Ashes of Heaven - Driven by Bear Coat Miles into the maw of winter after the fight at Wolf Mountain, the Crazy Horse village now begins to splinter as they lurch through a snow-drifted country in search of buffalo to feed their starving families. As winter reaps its terrible harvest, the wandering camps are tracked down by the soldier chief’s emissaries, who attempt to convince the Lakota and Cheyenne to surrender to Miles at the mouth of the Tongue River for the sake of their suffering women and children. As White Bull’s people stumble north to give up, many more head south for the reservation with Little Wolf and Crazy Horse...yet a small band of hold-outs flee into the hills to rally at the camp of chief Lame Deer, where the Fifth Infantry will catch the last of these warriors bands on Muddy Creek in the spring of 1877--the day after Crazy Horse surrenders to the army in the south. The Great Sioux War was over.
Cries From the Earth - The army and Nez Perce agent deliver an ultimatum to the non-treaty bands, "Come to the reservation or we will destroy our villages." As White Bird and Joseph reluctantly prepare to submit, a few young men are made bold by a bellyful of whiskey and they set off to begin a bloody rampage of revenge on innocent white settlers--men, women, and children alike. The powderkeg explodes when General Howard sends Captain David Perry and 100 cavalrymen to drive the renegade Nez Perce back to the reservation.
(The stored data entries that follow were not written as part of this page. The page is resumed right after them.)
-- ==== Sys2Proof/Machine/Ops.lean ====
section
/-! DEFINITION. The named operations over memory, ring buffers and registers, the one error return of RECEIVE, and the command
port. -/

namespace Sys2Proof.Machine

/-- The outcome of an operation. -/
abbrev Result := Host.Outcome State Fault Refusal

/-- Go on with `k` where `o` is a state; a fault or a refusal ends the operation (R8). -/
def andThen (o : Result) (k : State → Result) : Result :=
  match o with
  | .next s => k s
  | .fault f => .fault f
  | .refused r => .refused r

/-! ### The arrays (20_memory.md R50) -/

/-- `buf.data[i]`: the byte of cell `a`, or nothing where no push has written it (R7, R251). -/
def Memory.read : Memory → Nat → Option Byte
  | [], _ => none
  | c :: m, a => if c.1 = a then some c.2 else Memory.read m a

/-- `buf.data[i] <- b` (R7): the cell's place in the rising order is kept. -/
def Memory.write : Memory → Nat → Byte → Memory
  | [], a, b => [(a, b)]
  | c :: m, a, b =>
    if a < c.1 then (a, b) :: c :: m
    else if a = c.1 then (a, b) :: m
    else c :: Memory.write m a b

/-- The canonical form: addresses strictly rising, each one of a cell 0..255 (R50). An unlisted cell holds no value, so no entry
can repeat what an unlisted cell reads as. -/
abbrev Memory.wf (m : Memory) : Prop :=
  m.Pairwise (fun c d => c.1 < d.1) ∧ ∀ c ∈ m, c.1 < Config.capacity

/-! ### Ring buffers (41_ring_buffer.md) -/

/-- `RB_OCCUPIED`: `(writePos - readPos) mod 256` (R23, R110). -/
def RingBuffer.occupied (b : RingBuffer) : BitVec 8 := b.writePos - b.readPos

/-- `RB_FREE`: `256 - RB_OCCUPIED`, in 9 bits (R23, R111). -/
def RingBuffer.free (b : RingBuffer) : BitVec 9 := 256#9 - b.occupied.setWidth 9

/-- The cell `k` places past the head, wrapping past cell 255 (R51): what a pop, or the scan of R165, looks at. -/
def RingBuffer.peek (b : RingBuffer) (k : Nat) : Option Byte := b.data.read (b.readPos + BitVec.ofNat 8 k).toNat

/-- `RB_PUSH` mechanically: write at `writePos`, then increment it modulo 256 (R112). -/
def RingBuffer.push (b : RingBuffer) (x : Byte) : RingBuffer :=
  { b with data := b.data.write b.writePos.toNat x, writePos := b.writePos + 1#8 }

/-- `RB_PUSH` with its precondition: nothing at occupancy 255 (R112, R117). -/
def RingBuffer.pushChecked (b : RingBuffer) (x : Byte) : Option RingBuffer :=
  if b.occupied = 255#8 then none else some (b.push x)

/-- The head passed over: `readPos` incremented modulo 256, the cell keeping its byte (R113). -/
def RingBuffer.skip (b : RingBuffer) : RingBuffer := { b with readPos := b.readPos + 1#8 }

/-- `RB_POP` mechanically: the byte at `readPos`, then `readPos` incremented modulo 256 (R113); nothing where the cell was never
written (R251). -/
def RingBuffer.pop (b : RingBuffer) : Option (Byte × RingBuffer) := (b.peek 0).map fun x => (x, b.skip)

/-- `RB_CLEAR`: both cursors 0, the cells as they were (R114). -/
def RingBuffer.clear (b : RingBuffer) : RingBuffer := { b with readPos := 0#8, writePos := 0#8 }

/-- Push a byte sequence, index 0 first, each push with its precondition (R134, R117; log 12). -/
def RingBuffer.pushAll : RingBuffer → List Byte → Option RingBuffer
  | b, [] => some b
  | b, x :: xs => match b.pushChecked x with
    | none => none
    | some b' => b'.pushAll xs

/-! ### Returns -/

/-- An operation completes: the port answers. -/
def State.answering (s : State) (a : Answer) : State := { s with answer := a }

/-- `rxState <- Idle ; return (o, e, p)`: RECEIVE delivers its triple in the result registers (R160, R175). -/
def State.rxReturn (s : State) (o : ErrorOutcome) (e : Byte) (p : List Byte) : State :=
  { s with rxState := .idle, outcome := o, errorByte := e, parametersOut := p, answer := .received }

/-- The clearing error return, this block's trap entry (R222): `RB_CLEAR(rx)`, then the outcome, with the error byte the outcome
carries and no parameters (R163, R167, R168, R169, R171, R175). Nothing is saved, no mode changes, and there is nothing to return
from (R223). The `HeaderError` return does not come here: it does not clear (R166). -/
def State.rxErrorReturn (s : State) (o : ErrorOutcome) (e : Byte) : State :=
  { s with rx := s.rx.clear }.rxReturn o e []

/-- RECEIVE latches its two arguments and begins to collect (R160, R176). -/
def State.rxStart (s : State) (expectedId : Byte) (m : Nat) : State :=
  { s with rxExpectedId := expectedId, rxParamLen := m, rxState := .collect }

/-! ### The command port (30_encoding.md R85) -/

/-- The command on the port: the caller's oldest that has not completed (R4; log 4). -/
def State.command (s : State) : Option (List Byte) := s.caller.head?

/-- A command the port gives no meaning (R81, R85). -/
def refuseCommand : DecodeError → Refusal
  | .opReserved _ => .opReserved
  | e => .malformed e

/-- The caller waits for an operation to complete before it issues the next (R4): the command leaves the port when both sequencers
are idle, and stays on it while a TRANSMIT is stuck in a wait (R8; log 11). -/
def State.retire (s : State) : State :=
  if s.txState = .idle ∧ s.rxState = .idle then { s with caller := s.caller.tail } else s

end Sys2Proof.Machine
end

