theorem txTick_push {tx : RingBuffer} (hst : s.txState = .push) (hp : s.tx.pushAll (frameBytes t code ps) = some tx) :
    txTick t code ps s = .next { s with tx := tx, txState := .drain } := by
  simp only [txTick, hst, hp]

theorem txTick_drain (hst : s.txState = .drain) : txTick t code ps s = txDrain s.tx.occupied.toNat s := by
  simp only [txTick, hst]

theorem txTick_refused {r : Refusal} : txTick t code ps s ≠ .refused r := by
  unfold txTick
  split
  case h_5 => split <;> simp
  case h_6 => exact txDrain_refused
  all_goals simp

/-! ### A run of states -/

theorem txRun_succ {k : Nat} {u : State} (h : txTick t code ps s = .next u) :
    txRun t code ps (k + 1) s = txRun t code ps k u := by
  rw [txRun, h, andThen_next]

theorem txRun_fault {k : Nat} {f : Fault} (h : txTick t code ps s = .fault f) : txRun t code ps (k + 1) s = .fault f := by
  rw [txRun, h, andThen_fault]

/-- A state that the sequencer stays in, every number of ticks stays in. -/
theorem txRun_fixed (h : txTick t code ps s = .next s) (k : Nat) : txRun t code ps k s = .next s := by
  induction k with
  | zero => rfl
  | succ k ih => rw [txRun_succ h, ih]

theorem txRun_refused {k : Nat} {r : Refusal} : txRun t code ps k s ≠ .refused r := by
  induction k generalizing s with
  | zero => simp [txRun]
  | succ k ih =>
    cases h : txTick t code ps s with
    | next u => rw [txRun_succ h]; exact ih
    | fault f => simp [txRun_fault h]
    | refused r' => exact absurd h txTick_refused

end

/-- A drain ends with `tx` empty, or where the line is not ready, and there it would be held again (R135). -/
theorem txDrain_done_or_fixed {k : Nat} {s u : State} (h : txDrain k s = .next u) (hk : k = s.tx.occupied.toNat) :
    u.txState = .idle ∨ txDrain u.tx.occupied.toNat u = .next u := by
  induction k generalizing s with
  | zero => cases h; exact .inl rfl
  | succ k ih =>
    unfold txDrain at h
    split at h
    · rename_i hready
      cases h
      refine .inr ?_
      rw [← hk]
      simp only [txDrain, hready]
    · split at h
      · cases h
      · rename_i b tx hpop
        obtain ⟨x, -, hx⟩ := Option.map_eq_some_iff.mp hpop
        cases hx
        exact ih h (by simp only; rw [RingBuffer.skip_occupied_toNat (by omega)]; omega)

section
variable {t code : Byte} {ps : List Byte} {s : State}

/-- Once in `Drain`, the ticks that are left do what one drain does. -/
theorem txRun_drain (hst : s.txState = .drain) (k : Nat) :
    txRun t code ps (k + 1) s = txDrain s.tx.occupied.toNat s := by
  cases h : txDrain s.tx.occupied.toNat s with
  | fault f => exact txRun_fault ((txTick_drain hst).trans h)
  | refused r => exact absurd h txDrain_refused
  | next u =>
    rw [txRun_succ ((txTick_drain hst).trans h)]
    refine txRun_fixed ?_ k
    rcases txDrain_done_or_fixed h rfl with hidle | hfixed
    · simp only [txTick, hidle]
    · obtain ⟨j, bs, -, hstate, -⟩ := txDrain_next h
      rcases hstate with ⟨hidle, -⟩ | hdrain
      · simp only [txTick, hidle]
      · exact (txTick_drain (hdrain.trans hst)).trans hfixed

/-! ### A call, by the first wait that holds it (R130 to R135) -/

/-- Outside the domain a call is refused, inside it never (R145). -/
theorem transmit_refused_iff : transmit t code ps s = .refused .txDomain ↔ txAdmitted t code ps = false := by
  unfold transmit
  cases txAdmitted t code ps with
  | true => exact iff_of_false txRun_refused (by decide)
  | false => exact iff_of_true rfl rfl

theorem transmit_eq_txRun (ha : txAdmitted t code ps = true) (hst : s.txState = .idle ∨ s.txState = .waitCounter) :
    transmit t code ps s = txRun t code ps 5 { s with txState := .waitCounter } := by
  rw [transmit, if_pos ha]
  rcases hst with hst | hst
  · rw [if_pos hst]
  · rw [if_neg (by rw [hst]; decide)]
    cases s; cases hst; rfl

/-- With bytes owed the call is held at the gate (R131). -/
theorem transmit_gate (ha : txAdmitted t code ps = true) (hst : s.txState = .idle ∨ s.txState = .waitCounter)
    (hc : s.cnt ≠ 0#16) : transmit t code ps s = .next { s with txState := .waitCounter } := by
  rw [transmit_eq_txRun ha hst]
  exact txRun_fixed (txTick_gate_held (s := { s with txState := .waitCounter }) rfl hc) 5

/-- With nothing owed the call comes to the space wait (R132). -/
theorem transmit_past_gate (ha : txAdmitted t code ps = true)
    (hst : s.txState = .idle ∨ s.txState = .waitCounter ∨ s.txState = .waitSpace) (hc : s.cnt = 0#16) :
    ∃ k, transmit t code ps s = txRun t code ps (k + 4) { s with txState := .waitSpace } := by
  rw [← or_assoc] at hst
  rcases hst with hst | hst
  · exact ⟨0, (transmit_eq_txRun ha hst).trans (txRun_succ
      (txTick_gate_passed (s := { s with txState := .waitCounter }) rfl hc))⟩
  · refine ⟨1, ?_⟩
    rw [transmit, if_pos ha, if_neg (by rw [hst]; decide)]
    cases s; cases hst; rfl

/-- With nothing owed and too little room the call is held in the space wait (R132). -/
theorem transmit_space (ha : txAdmitted t code ps = true)
    (hst : s.txState = .idle ∨ s.txState = .waitCounter ∨ s.txState = .waitSpace) (hc : s.cnt = 0#16)
    (hf : s.tx.free.toNat < ps.length + 6) : transmit t code ps s = .next { s with txState := .waitSpace } := by
  obtain ⟨k, hk⟩ := transmit_past_gate ha hst hc
  rw [hk]
  exact txRun_fixed (txTick_space_held (s := { s with txState := .waitSpace }) rfl hf) _

/-- With nothing owed and room for the frame the call comes to the push, the counter raised (R133, R134). -/
theorem transmit_past_space {r : Nat} (ha : txAdmitted t code ps = true) (hr : expectedReply t code ps = some r)
    (hst : s.txState = .idle ∨ s.txState = .waitCounter ∨ s.txState = .waitSpace) (hc : s.cnt = 0#16)
    (hf : ps.length + 6 ≤ s.tx.free.toNat) :
    ∃ k, transmit t code ps s =
      txRun t code ps (k + 2) { s with cnt := s.cnt + BitVec.ofNat 16 r, txState := .push } := by
  obtain ⟨k, hk⟩ := transmit_past_gate ha hst hc
  have hpass := txTick_space_passed (t := t) (code := code) (s := { s with txState := .waitSpace }) rfl hf
  exact ⟨k, hk.trans ((txRun_succ hpass).trans (txRun_succ (txTick_count rfl hr)))⟩

/-- A frame that does not fit behind what `tx` holds, though the space wait lets it pass, is the fault of its last push (R117,
log 12). -/
theorem transmit_overrun (ha : txAdmitted t code ps = true)
    (hst : s.txState = .idle ∨ s.txState = .waitCounter ∨ s.txState = .waitSpace) (hc : s.cnt = 0#16)
    (hf : ps.length + 6 ≤ s.tx.free.toNat) (hp : s.tx.pushAll (frameBytes t code ps) = none) :
    transmit t code ps s = .fault .rbOverrun := by
  obtain ⟨-, -, r, hr⟩ := txAdmitted_iff.mp ha
  obtain ⟨k, hk⟩ := transmit_past_space ha hr hst hc hf
  have hpush := txTick_push_full (s := { s with cnt := s.cnt + BitVec.ofNat 16 r, txState := .push }) rfl hp
  exact hk.trans (txRun_fault hpush)

/-- With nothing owed and room for the frame the call counts, pushes and drains (R133 to R135). -/
theorem transmit_drains {r : Nat} {tx : RingBuffer} (ha : txAdmitted t code ps = true) (hr : expectedReply t code ps = some r)
    (hst : s.txState = .idle ∨ s.txState = .waitCounter ∨ s.txState = .waitSpace) (hc : s.cnt = 0#16)
    (hf : ps.length + 6 ≤ s.tx.free.toNat) (hp : s.tx.pushAll (frameBytes t code ps) = some tx) :
    transmit t code ps s =
      txDrain tx.occupied.toNat { s with tx := tx, cnt := s.cnt + BitVec.ofNat 16 r, txState := .drain } := by
  obtain ⟨k, hk⟩ := transmit_past_space ha hr hst hc hf
  have hpush := txTick_push (s := { s with cnt := s.cnt + BitVec.ofNat 16 r, txState := .push }) rfl hp
  exact hk.trans ((txRun_succ hpush).trans (txRun_drain rfl k))

/-- A call found in `Drain` goes on draining (R135, log 11). -/
theorem transmit_resumes (ha : txAdmitted t code ps = true) (hst : s.txState = .drain) :
    transmit t code ps s = txDrain s.tx.occupied.toNat s := by
  rw [transmit, if_pos ha, if_neg (by rw [hst]; decide)]
  exact txRun_drain hst 4

end

/-- Everything an admitted call can do, from any state a call can find the sequencer in between steps (R130). -/
theorem transmit_cases {t code : Byte} {ps : List Byte} {s : State} (ha : txAdmitted t code ps = true)
    (hst : s.txState = .idle ∨ s.txState = .waitCounter ∨ s.txState = .waitSpace ∨ s.txState = .drain)
    (hspace : s.txState = .waitSpace → s.cnt = 0#16) :
    s.cnt ≠ 0#16 ∧ transmit t code ps s = .next { s with txState := .waitCounter } ∨
    s.cnt = 0#16 ∧ transmit t code ps s = .next { s with txState := .waitSpace } ∨
    transmit t code ps s = .fault .rbOverrun ∨
    (s.cnt = 0#16 ∧ ∃ r tx, expectedReply t code ps = some r ∧ s.tx.pushAll (frameBytes t code ps) = some tx ∧
      transmit t code ps s =
        txDrain tx.occupied.toNat { s with tx := tx, cnt := s.cnt + BitVec.ofNat 16 r, txState := .drain }) ∨
    s.txState = .drain ∧ transmit t code ps s = txDrain s.tx.occupied.toNat s := by
  by_cases hdrain : s.txState = .drain
  · exact .inr (.inr (.inr (.inr ⟨hdrain, transmit_resumes ha hdrain⟩)))
  have hst : s.txState = .idle ∨ s.txState = .waitCounter ∨ s.txState = .waitSpace := by simpa [hdrain] using hst
  by_cases hc : s.cnt = 0#16
  · refine .inr ?_
    rcases Nat.lt_or_ge s.tx.free.toNat (ps.length + 6) with hf | hf
    · exact .inl ⟨hc, transmit_space ha hst hc hf⟩
    · obtain ⟨-, -, r, hr⟩ := txAdmitted_iff.mp ha
      cases hp : s.tx.pushAll (frameBytes t code ps) with
      | none => exact .inr (.inl (transmit_overrun ha hst hc hf hp))
      | some tx => exact .inr (.inr (.inl ⟨hc, r, tx, hr, rfl, transmit_drains ha hr hst hc hf hp⟩))
  · rw [← or_assoc] at hst
    exact .inl ⟨hc, transmit_gate ha (hst.resolve_right fun hw => hc (hspace hw)) hc⟩

/-- What a call that ends in a state has done, from any state a call can find the sequencer in between steps (R130). -/
theorem transmit_next {t code : Byte} {ps : List Byte} {s u : State}
    (hst : s.txState = .idle ∨ s.txState = .waitCounter ∨ s.txState = .waitSpace ∨ s.txState = .drain)
    (hspace : s.txState = .waitSpace → s.cnt = 0#16) (h : transmit t code ps s = .next u) :
    s.cnt ≠ 0#16 ∧ u = { s with txState := .waitCounter } ∨
    s.cnt = 0#16 ∧ u = { s with txState := .waitSpace } ∨
    (s.cnt = 0#16 ∧ ∃ r tx, expectedReply t code ps = some r ∧ s.tx.pushAll (frameBytes t code ps) = some tx ∧
      txDrain tx.occupied.toNat { s with tx := tx, cnt := s.cnt + BitVec.ofNat 16 r, txState := .drain } = .next u) ∨
    s.txState = .drain ∧ txDrain s.tx.occupied.toNat s = .next u := by
  have ha : txAdmitted t code ps = true := by
    by_contra hn
    rw [transmit_refused_iff.mpr (Bool.eq_false_iff.mpr hn)] at h
    cases h
  rcases transmit_cases ha hst hspace with
    ⟨hc, hT⟩ | ⟨hc, hT⟩ | hT | ⟨hc, r, tx, hr, hp, hT⟩ | ⟨hdrain, hT⟩ <;> rw [hT] at h
  · cases h; exact .inl ⟨hc, rfl⟩
  · cases h; exact .inr (.inl ⟨hc, rfl⟩)
  · cases h
  · exact .inr (.inr (.inl ⟨hc, r, tx, hr, hp, h⟩))
  · exact .inr (.inr (.inr ⟨hdrain, h⟩))

/-- The drain of bytes just pushed behind `old` on a line that accepts them all: the effect of a completed TRANSMIT (R134,
R146). -/
theorem txDrain_pushed {old f : List Byte} {r : Nat} {s : State} (hidle : s.txState = .idle) (hold : s.tx.Holds old)
    (hroom : old.length + f.length ≤ 255) (haccepts : s.line.Accepts (old.length + f.length)) :
    ∃ u, txDrain (f.foldl RingBuffer.push s.tx).occupied.toNat
        { s with tx := f.foldl RingBuffer.push s.tx, cnt := s.cnt + BitVec.ofNat 16 r, txState := .drain } = .next u ∧
      Sends old f r s u := by
  obtain ⟨-, hholds⟩ := hold.pushAll f hroom
  obtain ⟨hread, hwrite, hcells, hothers⟩ := RingBuffer.foldl_push f s.tx (by omega)
  have hdrain := txDrain_sends (bs := old ++ f)
    (s := { s with tx := f.foldl RingBuffer.push s.tx, cnt := s.cnt + BitVec.ofNat 16 r, txState := .drain })
    hholds (by rw [List.length_append]; exact haccepts)
  rw [hholds.1]
  refine ⟨_, hdrain, ?_, hwrite, ?_, hcells, hothers⟩
  · simp only [hidle, List.length_append, List.append_assoc]
  · have hocc : (f.foldl RingBuffer.push s.tx).occupied = BitVec.ofNat 8 (old ++ f).length := by
      rw [← hholds.1, BitVec.ofNat_toNat, BitVec.setWidth_eq]
    rw [RingBuffer.occupied] at hocc
    simp only [RingBuffer.skipped, ← hocc]
    bv_omega

/-- From a state ready for it an admitted call sends what `tx` holds and then exactly its frame (R134, R146). -/
theorem transmit_sends {t code : Byte} {ps old : List Byte} {r : Nat} {s : State} (ht : t ≠ 0xFF#8) (hlen : ps.length ≤ 249)
    (hr : expectedReply t code ps = some r) (hready : ReadyToSend old ps.length s) :
    ∃ u, transmit t code ps s = .next u ∧ Sends old (frameBytes t code ps) r s u := by
  obtain ⟨hidle, hc, hold, hroom, haccepts⟩ := hready
  have hfree : ps.length + 6 ≤ s.tx.free.toNat := by rw [RingBuffer.free_toNat, hold.1]; omega
  rw [← frameBytes_length t code ps] at hroom haccepts
  obtain ⟨hpush, -⟩ := hold.pushAll (frameBytes t code ps) hroom
  rw [transmit_drains (txAdmitted_iff.mpr ⟨ht, hlen, r, hr⟩) hr (.inl hidle) hc hfree hpush]
  exact txDrain_pushed hidle hold hroom haccepts

end Sys2Proof.Machine

/-! PROOFS. TRANSMIT and the eight wire codes: what each sends and counts, and the waits that hold it (42_transmit.md R131 to
R148). -/

namespace Sys2Proof.Machine
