-- ==== Sys2Proof/Machine/Stages.lean ====
section
/-! DEFINITION. The parts of an elastic stage: the keys and ports of its replicas, its channels, and what its collector merges
(R180 to R183, R416, R417). -/

namespace Sys2Proof.Machine

/-- Units of EQT in a microsecond. -/
def usecUnits : Nat := 64000

/-- The number of replica `n` of stage `k` in the keys of its actors and channels; the template is number 0.
[DESIGN CHOICE: notes/assumptions/75.md] -/
def replicaBase (k n : Nat) : Nat := 2 ^ 20 * (64 * k + n)

/-- The image's index of an actor or channel key. -/
def baseKey (a : Nat) : Nat := a % 2 ^ 20

/-- The replica's number that a key of stage `k` holds. -/
def replicaNum (k a : Nat) : Nat := if a < 2 ^ 20 then 0 else a / 2 ^ 20 - 64 * k

/-- The key of an image's actor or channel in a replica. -/
def inReplica (k n a : Nat) : Nat := if n = 0 then a else replicaBase k n + a

/-- The actor that sends on a channel, and the one that receives from it. -/
def Chan.fromActor (c : Chan) : Option Nat := match c.src with | .actor a _ => some a | .err a => some a | _ => none
def Chan.toActor (c : Chan) : Option Nat := match c.dst with | .actor b _ => some b | _ => none

/-- The actors of a stage's replica: the template and every actor whose channels join it only to the template. -/
def Region.members (g : Region) (t : Stage) : List Nat :=
  let cs := g.chans.filterMap fun c => c.2.map fun v => (v.fromActor, v.toActor)
  let joins (e : Option Nat × Option Nat) (a : Nat) : Bool := decide (e.1 = some a) || decide (e.2 = some a)
  t.tmpl :: (g.actors.filterMap fun a =>
    let mine := cs.filter fun e => joins e a.1
    if decide (a.1 ≠ t.tmpl) && decide (a.1 < 2 ^ 20) && !mine.isEmpty && mine.all (fun e => joins e t.tmpl) then some a.1 else none)

/-- A port of the distributor or collector that serves replica `n`: its own copy of the port (R417).
[DESIGN CHOICE: notes/assumptions/75.md] -/
def copyPort (p n : Nat) : Nat := p + 8 * n

/-- A channel of the image between two actors. -/
def Region.between (g : Region) (a b : Nat) : Option (Nat × Chan) :=
  match sfind (fun i c => decide (i < 2 ^ 20) && (match c with
      | some c => decide (c.src ≠ .err a) && decide (c.fromActor = some a) && decide (c.toActor = some b)
      | none => false)) g.chans with
  | some (i, some c) => some (i, c)
  | _ => none

/-- The ports at a channel's ends. -/
def Chan.outPort (c : Chan) : Nat := match c.src with | .actor _ p => p | _ => 0
def Chan.inPortOf (c : Chan) : Nat := match c.dst with | .actor _ p => p | _ => 0

/-- The numbers of a stage's replicas. -/
def Stage.nums (t : Stage) (k : Nat) : List Nat := t.replicas.map fun p => replicaNum k p.1

/-- The stage that an actor serves as collector, or as distributor. -/
def Region.stageColl (g : Region) (a : Nat) : Option (Nat × Stage) :=
  match sfind (fun _ t => match t with | some t => decide (t.coll = a) | none => false) g.stages with
  | some (k, some t) => some (k, t)
  | _ => none
def Region.stageDist (g : Region) (a : Nat) : Option (Nat × Stage) :=
  match sfind (fun _ t => match t with | some t => decide (t.dist = a) | none => false) g.stages with
  | some (k, some t) => some (k, t)
  | _ => none

/-- The collector's inputs: its copy of the template's channel for each replica. -/
def Region.backPorts (g : Region) (k : Nat) (t : Stage) : List Nat :=
  match g.between t.tmpl t.coll with
  | some (_, c) => (t.nums k).map (copyPort c.inPortOf)
  | none => []

/-- What merges at an actor: whether in order of arrival, and its inputs. -/
def Region.mergeOf (g : Region) (a : Nat) (x : Actor) : Option (Bool × List Nat) :=
  match x.body with
  | .merge arr m _ _ => some (arr, maskList m)
  | .lent => match g.stageColl a with
    | some (k, t) => some (!t.ordered, g.backPorts k t)
    | none => none
  | _ => none

/-- Every input port of an actor, with the copies that serve replicas. -/
def Actor.allPorts (x : Actor) : List Nat := List.range 8 ++ (x.inp.map (·.1)).filter fun p => decide (8 ≤ p)

end Sys2Proof.Machine
end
In White Bird Canyon a third of those soldiers are killed, the rest put to rout...and this tale is but the beginning of three intricate and haunting novels that will chronicle the five-month, 1300-mile tragedy of the Nez Perce.
Lay the Mountains Low - (hardcover - June 2000, paperback - February 2001) Now that the Non-Treaty bands of Nez Perce have soundly defeated the army at White Bird Canyon, they stay one step ahead of General Howard’s army in a series of skirmishes with the soldiers at Cottonwood Station, and against seventeen brave civilians on Camas Prairie, showing their dominance in the war to that point. But Howard eventually catches the warrior bands camped at the Clearwater. After a two-day battle, Looking Glass leads the Nez Perce north to the western end of the Lolo Trail, where they prepare to abandon their ancestral lands for the buffalo country of Montana Territory and their long-time friends, the Crow. After by-passing a weak outpost of soldiers at "Fort Fizzle," the Nez Perce trade with merchants in the Bitterroot Valley, white men they have trusted for many generations, slowly making their way south by east, believing they have left both the war and Howard’s army behind. Little do they know that another army, the Seventh U.S. Infantry led by Colonel John Gibbon, is already on their trail and closing fast. Stopping to rest and cut new lodgepoles at the "Place of the Ground Squirrels," Looking Glass scoffs at those who warn of danger coming up behind them. On the morning of August 9, 1877, Gibbon leads his infantry and more than fifty civilian volunteers from the Bitterroot in a bloody attack on the sleeping Nez Perce village. It will not take the enraged warriors long to regroup and counter-attack, driving the white men back against the hillside where they are forced to dig in for their lives. The Battle of the Big Hole will rage on into a second day before the warriors hastily bury their dead and limp away, following their grieving families south across the mountains into the Lemhi Valley. No longer will they trust any white man as they push on for freedom.